Re: Term Frequency for phrases

Posted by hrishim <sm...@yahoo.co.in>.

@All : Elaborating the problem

The phrase is being indexed as a single token ...
I have a Gene tag in the xml document which is like
<Gene>brain natriuretic peptide </Gene>
This phrase is  present in the abstract text for the given document .
 
Code is as :

doc.add(new Field("Gene", geneName, Field.Store.YES,
Field.Index.ANALYZED,Field.TermVector.YES));

doc.add(new Field("Token", abstractText.toString().toLowerCase(),
Field.Store.YES, Field.Index.ANALYZED,Field.TermVector.YES));

When I retrieve all tokens as well as genes for a given doc and calculate
the tf for each of these , 
a null exception is thrown . Term = brain natriuretic peptide 

TermDocs termDocs = indexReader.termDocs(term);
termDocs.next();
double tf = termDocs.freq();

Regards,
Hrishi


Grant Ingersoll-6 wrote:
> 
> When do you detect that they are phrases?  During indexing or during
> search?
> 
> On Jan 8, 2010, at 5:16 AM, hrishim wrote:
> 
>> 
>> Hi .
>> I have phrases like brain natriuretic peptide indexed as a single token
>> using Lucene.
>> When I calculate the term frequency for the same  the count is 0 since
>> the
>> tokens from the text are indexed separately i.e. brain , natriuretic ,
>> peptide.
>> Is there a way to solve this problem and get the term frequency for the
>> entire phrase ?
>> 
>> Regards,
>> Hrishi
>> -- 
>> View this message in context:
>> http://old.nabble.com/Term-Frequency-for-phrases-tp27073866p27073866.html
>> Sent from the Lucene - Java Users mailing list archive at Nabble.com.
>> 
>> 
>> ---------------------------------------------------------------------
>> To unsubscribe, e-mail: java-user-unsubscribe@lucene.apache.org
>> For additional commands, e-mail: java-user-help@lucene.apache.org
>> 
> 
> --------------------------
> Grant Ingersoll
> http://www.lucidimagination.com/
> 
> Search the Lucene ecosystem using Solr/Lucene:
> http://www.lucidimagination.com/search
> 
> 
> ---------------------------------------------------------------------
> To unsubscribe, e-mail: java-user-unsubscribe@lucene.apache.org
> For additional commands, e-mail: java-user-help@lucene.apache.org
> 
> 
> 

-- 
View this message in context: http://old.nabble.com/Term-Frequency-for-phrases-tp27073866p27079648.html
Sent from the Lucene - Java Users mailing list archive at Nabble.com.

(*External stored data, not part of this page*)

/-- The seven commands at the queue's head (R135, R136, R139, R143, R144, R326, R332, R336 to R339, R343): one whose
record and operands pass its checks starts with the registers sampled from its slot and the time of its command, and
touches no other core and no device memory; one that fails them is discarded, and its slot has MATRIX to take with word
0; one whose operand is poisoned is discarded, and its slot has ECC to take with the address (R217). The time is that of
Table 6.5. A record fails with an unknown code, a reserved or an unused field that is not zero, a sync word outside LM or
one that raises nothing, an origin or an operand outside its window (R139), a format that is not assigned (R141), operands
of two rate classes, a scale that their class has not, or a bank of another kind (R142), and a macro that is not loaded
(R144). That a command runs in one step is the model's reading (log 27). -/
def Obligations.MatrixCommandsStart : Prop :=
  (∀ (s : State) (c : Nat) (e : MEntry) (rest : List MEntry), (s.core c).mq = e :: rest → (s.core c).works = true →
    e.marker = none → e.run = none → e.bad = false →
    let u := s.slot c e.slot
    ∀ p ∈ ([(.mzero c, 0x01), (.mldw c, 0x02), (.mma c, 0x10), (.mmas c, 0x11), (.mmab c, 0x12), (.madp c, 0x13),
        (.mdrain c, 0x20)] : List (Instr × Nat)), bits (e.words.getD 0 0) 7 0 = p.2 →
      (∀ cycles, (s.core c).startOf e u.sample = .ok cycles → ∃ t run, exec p.1 s = .next t ∧
        (t.core c).mq = { e with run := some run } :: rest ∧ run.sample.rm = u.rm ∧ run.sample.fz = u.fz ∧
        run.sample.fmtA = u.mfmta ∧ run.sample.fmtB = u.mfmtb ∧ run.sample.fmtC = u.mfmtc ∧ run.sample.sclA = u.mscla ∧
        run.sample.sclB = u.msclb ∧ run.due = s.cycle + cycles ∧ t.mem = s.mem ∧ (∀ d, d ≠ c → t.core d = s.core d) ∧
        (p.2 ≠ 0x20 → (t.core c).lm = (s.core c).lm ∧ (t.core c).abuf = (s.core c).abuf) ∧
        (p.2 ≠ 0x02 → (t.core c).wbuf = (s.core c).wbuf) ∧ (t.core c).slots = (s.core c).slots) ∧
      ((s.core c).startOf e u.sample = .fault → u.active = true → u.act = e.act → ∃ t : State, exec p.1 s = .next t ∧
        (t.core c).mq = rest ∧ (t.slot c e.slot).heldTraps = u.heldTraps ++ [(.matrix, e.words.getD 0 0)] ∧
        (t.core c).lm = (s.core c).lm) ∧
      (∀ v, (s.core c).startOf e u.sample = .poison v → u.active = true → u.act = e.act → s.contained c e.slot = false →
        ∃ t : State, exec p.1 s = .next t ∧ (t.core c).mq = rest ∧
          (t.slot c e.slot).heldTraps = u.heldTraps ++ [(.ecc, v)] ∧ (t.core c).lm = (s.core c).lm)) ∧
  ∀ (k : CoreSt) (e : MEntry) (s : MSample),
    let w := fun n => e.words.getD n 0
    let code := bits (w 0) 7 0
    let depth := bits (w 0) 47 32
    let up := fun (a b : Nat) => (a + b - 1) / b
    let ofA := LaneType.ofCode (s.fmtA.extractLsb' 0 4)
    let ofB := LaneType.ofCode (s.fmtB.extractLsb' 0 4)
    let scaleA := (s.fmtA.extractLsb' 8 4).toNat
    let scaleB := (s.fmtB.extractLsb' 8 4).toNat
    let digital := code = 0x10 ∨ code = 0x11
    let faults := k.startOf e s = .fault
    e.rows = (if bits (w 0) 23 16 = 0 then 64 else bits (w 0) 23 16) ∧
    e.cols = (if bits (w 0) 31 24 = 0 then 64 else bits (w 0) 31 24) ∧
    (code ∉ [0x01, 0x02, 0x10, 0x11, 0x12, 0x13, 0x20] → faults) ∧
    (bits (w 0) 15 11 ≠ 0 ∨ w 7 ≠ 0 ∨ (code = 0x01 ∧ ∃ n, 1 ≤ n ∧ n ≤ 7 ∧ w n ≠ 0) → faults) ∧
    ((bitAt (w 0) 10 = false ∧ bits (w 0) 63 48 ≠ 0) ∨ (bitAt (w 0) 10 = true ∧ 0x20000 ≤ 16 * bits (w 0) 63 48) → faults) ∧
    (digital ∨ code = 0x12 ∨ code = 0x13 →
      64 < bits (w 4) 5 0 + e.rows ∨ 64 < bits (w 4) 13 8 + e.cols ∨ depth = 0 → faults) ∧
    (digital → ofA = none ∨ ofB = none ∨ 2 < scaleA ∨ 2 < scaleB → faults) ∧
    (code = 0x20 → LaneType.ofCode s.fmtC = none → faults) ∧
    (∀ ta tb, ofA = some ta → ofB = some tb →
      (digital ∨ code = 0x13 → rateClass ta ≠ rateClass tb → faults) ∧
      (digital → scaleA ≠ 0 → ta ∉ [LaneType.e4m3, .e5m2, .e2m1] → faults) ∧
      (digital → bitAt (w 0) 9 = false → (k.working (bitAt (w 0) 8)).kind ∉
        [BankKind.any, if ta = .fp64 then .fp64 else if ta = .i8 ∨ ta = .n8 then .i32 else .fp32] → faults) ∧
      (digital → bits (w 1) 17 17 = 0 →
        0x10000 < bits (w 1) 16 0 + (e.rows - 1) * bits (w 1) 47 32 + (depth * laneWidth ta + 7) / 8 → faults) ∧
      ∀ n, k.startOf e s = .ok n → ∀ q ∈ [(LaneType.fp64, 4, 1), (.fp32, 4, 4), (.fp16, 8, 8), (.bf16, 8, 8), (.e4m3, 8, 16),
        (.e5m2, 8, 16), (.i8, 8, 16), (.n8, 8, 16), (.e2m1, 8, 32)], ta = q.1 →
        let live := ((List.range depth).filter (fun x => (k.lm.read (bits (w 3) 16 0 + x / 8)).getLsbD (x % 8))).length
        let rank := bits (w 5) 19 16 + 1
        (code = 0x10 → n = 12 + e.rows * up e.cols q.2.1 * up depth q.2.2) ∧
        (code = 0x11 → bitAt (w 3) 17 = false → n = 12 + up depth 512 + e.rows * up e.cols q.2.1 * up live q.2.2) ∧
        (code = 0x13 → n = 12 + e.rows * (up depth q.2.2 * up rank q.2.1 + up rank q.2.2 * up e.cols q.2.1 + 1))) ∧
    (code = 0x12 → ((∃ t, t ≤ bits (w 2) 7 4 ∧ k.cimLoaded.getLsbD (bits (w 2) 3 0 + t) = false) ∨
      64 * (bits (w 2) 7 4 + 1) < depth ∨ ofA ≠ none → faults) ∧
      ∀ n, k.startOf e s = .ok n → n = 8 + e.rows * (s.fmtA.extractLsb' 4 4).toNat * (bits (w 2) 7 4 + 1)) ∧
    (∀ n, k.startOf e s = .ok n → (code = 0x01 → n = 4) ∧
      (code = 0x02 → n = 8 + up (if bitAt (w 4) 0 then depth * e.cols + 2 * e.cols else depth * bits (w 4) 31 16) 64) ∧
      (code = 0x20 → n = 8 + e.rows * up e.cols 16)) ∧
    (e.words = [1, 0, 0, 0, 0, 0, 0, 0] ∨ e.words = [0x101, 0, 0, 0, 0, 0, 0, 0] → k.startOf e s = .ok 4)

/-- What the commands leave (R95 to R99, R139, R144, R145, R147, R327, R332, R336 to R339, R343): MZERO an accumulator of
zeros; MLDW one row of the W buffer; MMA over one integer group the sum of products added to each element and clamped to
the I32 range, MMAS the same over the k whose bitmap bit is 1; MMA over one floating-point group the group sum of R96, or one
link of the FP64 chain; MMAB over one block the block's value; MADP a row's two products at rank 1, and nothing in a row that
names no adapter; MDRAIN the converted elements, an I32 bank's after bias and ReLU. A group sum whose terms all lie inside
its window is the exact sum rounded once (R96). A finished
command leaves the queue when its time is over, its events enter the accumulator's status, and it raises its sync word
(R101, R115, R135). That a command runs in one step is the model's reading (log 27). -/
def Obligations.MatrixResults : Prop :=
  (∀ (s : State) (c : Nat) (e : MEntry) (rest : List MEntry) (cycles : Nat), (s.core c).mq = e :: rest →
    (s.core c).works = true → e.marker = none → e.run = none → e.bad = false →
    (s.core c).startOf e (s.slot c e.slot).sample = .ok cycles →
    let w := fun n => e.words.getD n 0
    let k := s.core c
    (bits (w 0) 7 0 = 0x01 → ∃ t : State, exec (.mzero c) s = .next t ∧ ((t.core c).working (bitAt (w 0) 8)).kind = .any ∧
      (∀ x, ((t.core c).working (bitAt (w 0) 8)).data.read x = 0) ∧
      (t.core c).working (!bitAt (w 0) 8) = k.working (!bitAt (w 0) 8) ∧ (t.core c).acc0v = k.acc0v ∧
      (t.core c).acc1v = k.acc1v) ∧
    (bits (w 0) 7 0 = 0x02 → bitAt (w 4) 0 = false → bits (w 0) 47 32 = 1 → ∃ t : State, exec (.mldw c) s = .next t ∧
      ∀ x, (t.core c).wbuf.read x =
        let dst := bits (w 2) 15 0
        if dst ≤ x ∧ x < dst + bits (w 4) 31 16
          then (if bitAt (w 1) 17 then k.lm else k.abuf).read (bits (w 1) 16 0 + (x - dst)) else k.wbuf.read x) ∧
    (∀ p, bits (w 0) 7 0 = 0x10 → pairing (s.slot c e.slot).mfmta (s.slot c e.slot).mfmtb = some p → p.cls.id = 4 →
      bits (w 0) 47 32 ≤ 8 → ∃ t : State, exec (.mma c) s = .next t ∧ ∀ i j, i < e.rows → j < e.cols →
        let at_ := 256 * (bits (w 4) 5 0 + i) + 4 * (bits (w 4) 13 8 + j)
        let old := if bitAt (w 0) 9 then 0 else (k.working (bitAt (w 0) 8)).data.num at_ 4
        let sum : Int := (BitVec.ofNat 32 old).toInt + ((List.range (bits (w 0) 47 32)).map (k.intProduct e p i j)).sum
        ((t.core c).working (bitAt (w 0) 8)).data.num at_ 4 =
          (BitVec.ofInt 32 (max (-2 ^ 31) (min (2 ^ 31 - 1) sum))).toNat)) ∧
  (∀ (s : State) (c : Nat) (e : MEntry) (rest : List MEntry) (cycles : Nat), (s.core c).mq = e :: rest →
    (s.core c).works = true → e.marker = none → e.run = none → e.bad = false →
    let sm := (s.slot c e.slot).sample
    (s.core c).startOf e sm = .ok cycles →
    let w := fun n => e.words.getD n 0
    let k := s.core c
    let acc := bitAt (w 0) 8
    let depth := bits (w 0) 47 32
    let place := fun i j => 256 * (bits (w 4) 5 0 + i) + 4 * (bits (w 4) 13 8 + j)
    let old := fun i j => if bitAt (w 0) 9 then 0 else (k.working acc).data.num (place i j) 4
    let now := fun (t : State) i j => ((t.core c).working acc).data.num (place i j) 4
    let r : Rounding := { rm := sm.rm, fz := sm.fz }
    let as32 := fun b => operandF .fp32 sm.fz b
    (∀ p, bits (w 0) 7 0 = 0x11 → pairing sm.fmtA sm.fmtB = some p → p.cls.id = 4 → depth ≤ 8 → bitAt (w 3) 17 = false →
      ∃ t : State, exec (.mmas c) s = .next t ∧ ∀ i j, i < e.rows → j < e.cols →
        let live := (List.range depth).filter (fun x => (k.lm.read (bits (w 3) 16 0 + x / 8)).getLsbD (x % 8))
        let sum : Int := (BitVec.ofNat 32 (old i j)).toInt + (live.map (k.intProduct e p i j)).sum
        now t i j = (BitVec.ofInt 32 (max (-2 ^ 31) (min (2 ^ 31 - 1) sum))).toNat) ∧
    (∀ p, bits (w 0) 7 0 = 0x10 → pairing sm.fmtA sm.fmtB = some p →
      (p.cls.id ≠ 0 → p.cls.id ≠ 4 → depth ≤ p.cls.group → ∃ t : State, exec (.mma c) s = .next t ∧
        ∀ i j, i < e.rows → j < e.cols → now t i j = (groupSum r (if p.cls.id = 1 then 64 else 48) (as32 (old i j))
          ((List.range depth).map (k.product e sm p i j))).bits % 2 ^ 32) ∧
      (p.cls.id = 0 → depth = 1 → ∃ t : State, exec (.mma c) s = .next t ∧ ∀ i j, i < e.rows → j < e.cols →
        let at_ := 512 * (bits (w 4) 5 0 + i) + 8 * (bits (w 4) 13 8 + j)
        let was := if bitAt (w 0) 9 then 0 else (k.working acc).data.num at_ 8
        ((t.core c).working acc).data.num at_ 8 =
          (roundVal .fp64 { rm := 0, fz := false } (sumF 0 [decodeF .fp64 was, k.product e sm p i j 0])).1 % 2 ^ 64)) ∧
    (bits (w 0) 7 0 = 0x12 → depth ≤ 32 → ∃ t : State, exec (.mmab c) s = .next t ∧ ∀ i j, i < e.rows → j < e.cols →
      let m := (sm.fmtA.extractLsb' 4 4).toNat
      let tile := bits (w 2) 3 0
      let mant := (if bits (w 1) 17 17 = 1 then k.lm else k.abuf).num (bits (w 1) 16 0 + i * bits (w 1) 47 32) (4 * m)
      let ea := (k.lm.read (bits (w 5) 16 0 + i * bits (w 5) 47 32)).toNat
      let eb := (((find k.cimExp tile).getD []).read j).toNat
      let sum : Int := ((List.range depth).map (fun q => (BitVec.ofNat m (mant / 2 ^ (m * q))).toInt *
        (k.wbuf.read (4096 * tile + 64 * q + j)).toInt)).sum
      now t i j = if ea = 255 ∨ eb = 255 then canonNaN .fp32 else if ea = 0 ∨ eb = 0 then old i j
        else (roundVal .fp32 r (sumF r.rm [as32 (old i j),
          .num (decide (sum < 0)) sum.natAbs ((ea : Int) - 127 - (m - 2) + ((eb : Int) - 127 - 6))])).1 % 2 ^ 32) ∧
    (bits (w 0) 7 0 = 0x13 → ∃ t : State, exec (.madp c) s = .next t ∧ ∀ i j, i < e.rows → j < e.cols →
      let names := k.lm.num (bits (w 3) 16 0 + 2 * i) 2
      (names = 0xFFFF → now t i j = old i j) ∧
      ∀ ta tb d u, names ≠ 0xFFFF → fmtOf sm.fmtA = some (ta, 0) → fmtOf sm.fmtB = some (tb, 0) → depth = 1 →
        bits (w 5) 19 16 = 0 → k.adapterSpans e tb names = some (d, u) →
        let win := if ta = .fp32 ∧ tb = .fp32 then 64 else 48
        let el := fun (ty : LaneType) (x : Span) (row n : Nat) =>
          operandF ty sm.fz (element (k.space x.space) ty (x.off + row * x.stride) n)
        let h := (groupSum r win (as32 0) [mulF (el ta (e.spanA ta) i 0) (el tb d 0 0)]).bits
        let v := (roundVal .fp32 r (mulF (as32 (bits (w 5) 63 32)) (as32 h))).1
        now t i j = (groupSum r win (as32 (old i j)) [mulF (as32 v) (el tb u 0 j)]).bits % 2 ^ 32) ∧
    (bits (w 0) 7 0 = 0x20 → bitAt (w 4) 19 = false → bits (w 3) 17 17 = 0 → ∀ ty, LaneType.ofCode sm.fmtC = some ty →
      let bank := k.visible acc
      let value := fun i j => bank.data.num (256 * i + 4 * j) 4
      let first := bits (w 3) 16 0
      let stride := bits (w 3) 47 32
      let width := laneWidth ty / 8
      e.cols * width ≤ stride ∨ e.rows = 1 → ∃ t : State, exec (.mdrain c) s = .next t ∧ (t.core c).acc0v = k.acc0v ∧
        (t.core c).acc1v = k.acc1v ∧
        (8 ≤ laneWidth ty → ∀ x, x < first ∨ first + (e.rows - 1) * stride + e.cols * width ≤ x →
          (t.core c).lm.read x = k.lm.read x) ∧
        ∀ i j, i < e.rows → j < e.cols → let out := (t.core c).lm.num (first + i * stride + j * width) width
          (bank.kind = .i32 → ty = .i32 →
            let sum := (BitVec.ofNat 32 (value i j)).toInt + if bitAt (w 4) 17
              then (BitVec.ofNat 32 (k.lm.num (bits (w 4) 16 0 + 4 * j) 4)).toInt else 0
            let v : Int := max (-2 ^ 31) (min (2 ^ 31 - 1) sum)
            out = (BitVec.ofInt 32 (if bitAt (w 4) 18 then max 0 v else v)).toNat) ∧
          (bank.kind = .fp32 → ty ∈ [LaneType.fp32, .fp16, .bf16, .e4m3, .e5m2] → bitAt (w 4) 17 = false →
            bitAt (w 4) 18 = false →
            out = (convertLane .fp32 ty { r with sat := bitAt (w 4) 21 } (value i j)).1 % 2 ^ laneWidth ty))) ∧
  (∀ (r : Rounding) (win : Nat) (acc : FVal) (ps : List FVal),
    (∀ t ∈ acc :: ps, ∃ n m e, t = .num n m e ∧ m ≠ 0 ∧ ∀ n' m' e', .num n' m' e' ∈ acc :: ps →
      (Nat.log2 m' : Int) + e' - win ≤ e) →
    (groupSum r win acc ps).bits = (roundVal .fp32 r (sumF r.rm (acc :: ps))).1) ∧
  (∀ (s : State) (c : Nat) (e : MEntry) (rest : List MEntry) (r : MRun), (s.core c).mq = e :: rest → e.run = some r →
    (r.finished = true → r.due ≤ s.cycle → ∃ t : State, exec (.matrixCommandComplete c) s = .next t ∧ (t.core c).mq = rest ∧
      (t.core c).lm = (if bitAt (e.words.getD 0 0) 10 then raiseLm (s.core c).lm (16 * bits (e.words.getD 0 0) 63 48) 1
        else (s.core c).lm) ∧ t.mem = s.mem ∧
      (bits (e.words.getD 0 0) 7 0 = 0x10 → ((t.core c).working (bitAt (e.words.getD 0 0) 8)).nv =
        (((s.core c).working (bitAt (e.words.getD 0 0) 8)).nv || r.nv))) ∧
    (r.finished = false ∨ s.cycle < r.due → exec (.matrixCommandComplete c) s = .next s))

---------------------------------------------------------------------
To unsubscribe, e-mail: java-user-unsubscribe@lucene.apache.org
For additional commands, e-mail: java-user-help@lucene.apache.org

Re: Term Frequency for phrases

Posted by Grant Ingersoll <gs...@apache.org>.

When do you detect that they are phrases?  During indexing or during search?

On Jan 8, 2010, at 5:16 AM, hrishim wrote:

> 
> Hi .
> I have phrases like brain natriuretic peptide indexed as a single token
> using Lucene.
> When I calculate the term frequency for the same  the count is 0 since the
> tokens from the text are indexed separately i.e. brain , natriuretic ,
> peptide.
> Is there a way to solve this problem and get the term frequency for the
> entire phrase ?
> 
> Regards,
> Hrishi
> -- 
> View this message in context: http://old.nabble.com/Term-Frequency-for-phrases-tp27073866p27073866.html
> Sent from the Lucene - Java Users mailing list archive at Nabble.com.
> 
> 
> ---------------------------------------------------------------------
> To unsubscribe, e-mail: java-user-unsubscribe@lucene.apache.org
> For additional commands, e-mail: java-user-help@lucene.apache.org
> 

--------------------------
Grant Ingersoll
http://www.lucidimagination.com/

Search the Lucene ecosystem using Solr/Lucene: http://www.lucidimagination.com/search


---------------------------------------------------------------------
To unsubscribe, e-mail: java-user-unsubscribe@lucene.apache.org
For additional commands, e-mail: java-user-help@lucene.apache.org

Re: Term Frequency for phrases

Posted by Michael McCandless <lu...@mikemccandless.com>.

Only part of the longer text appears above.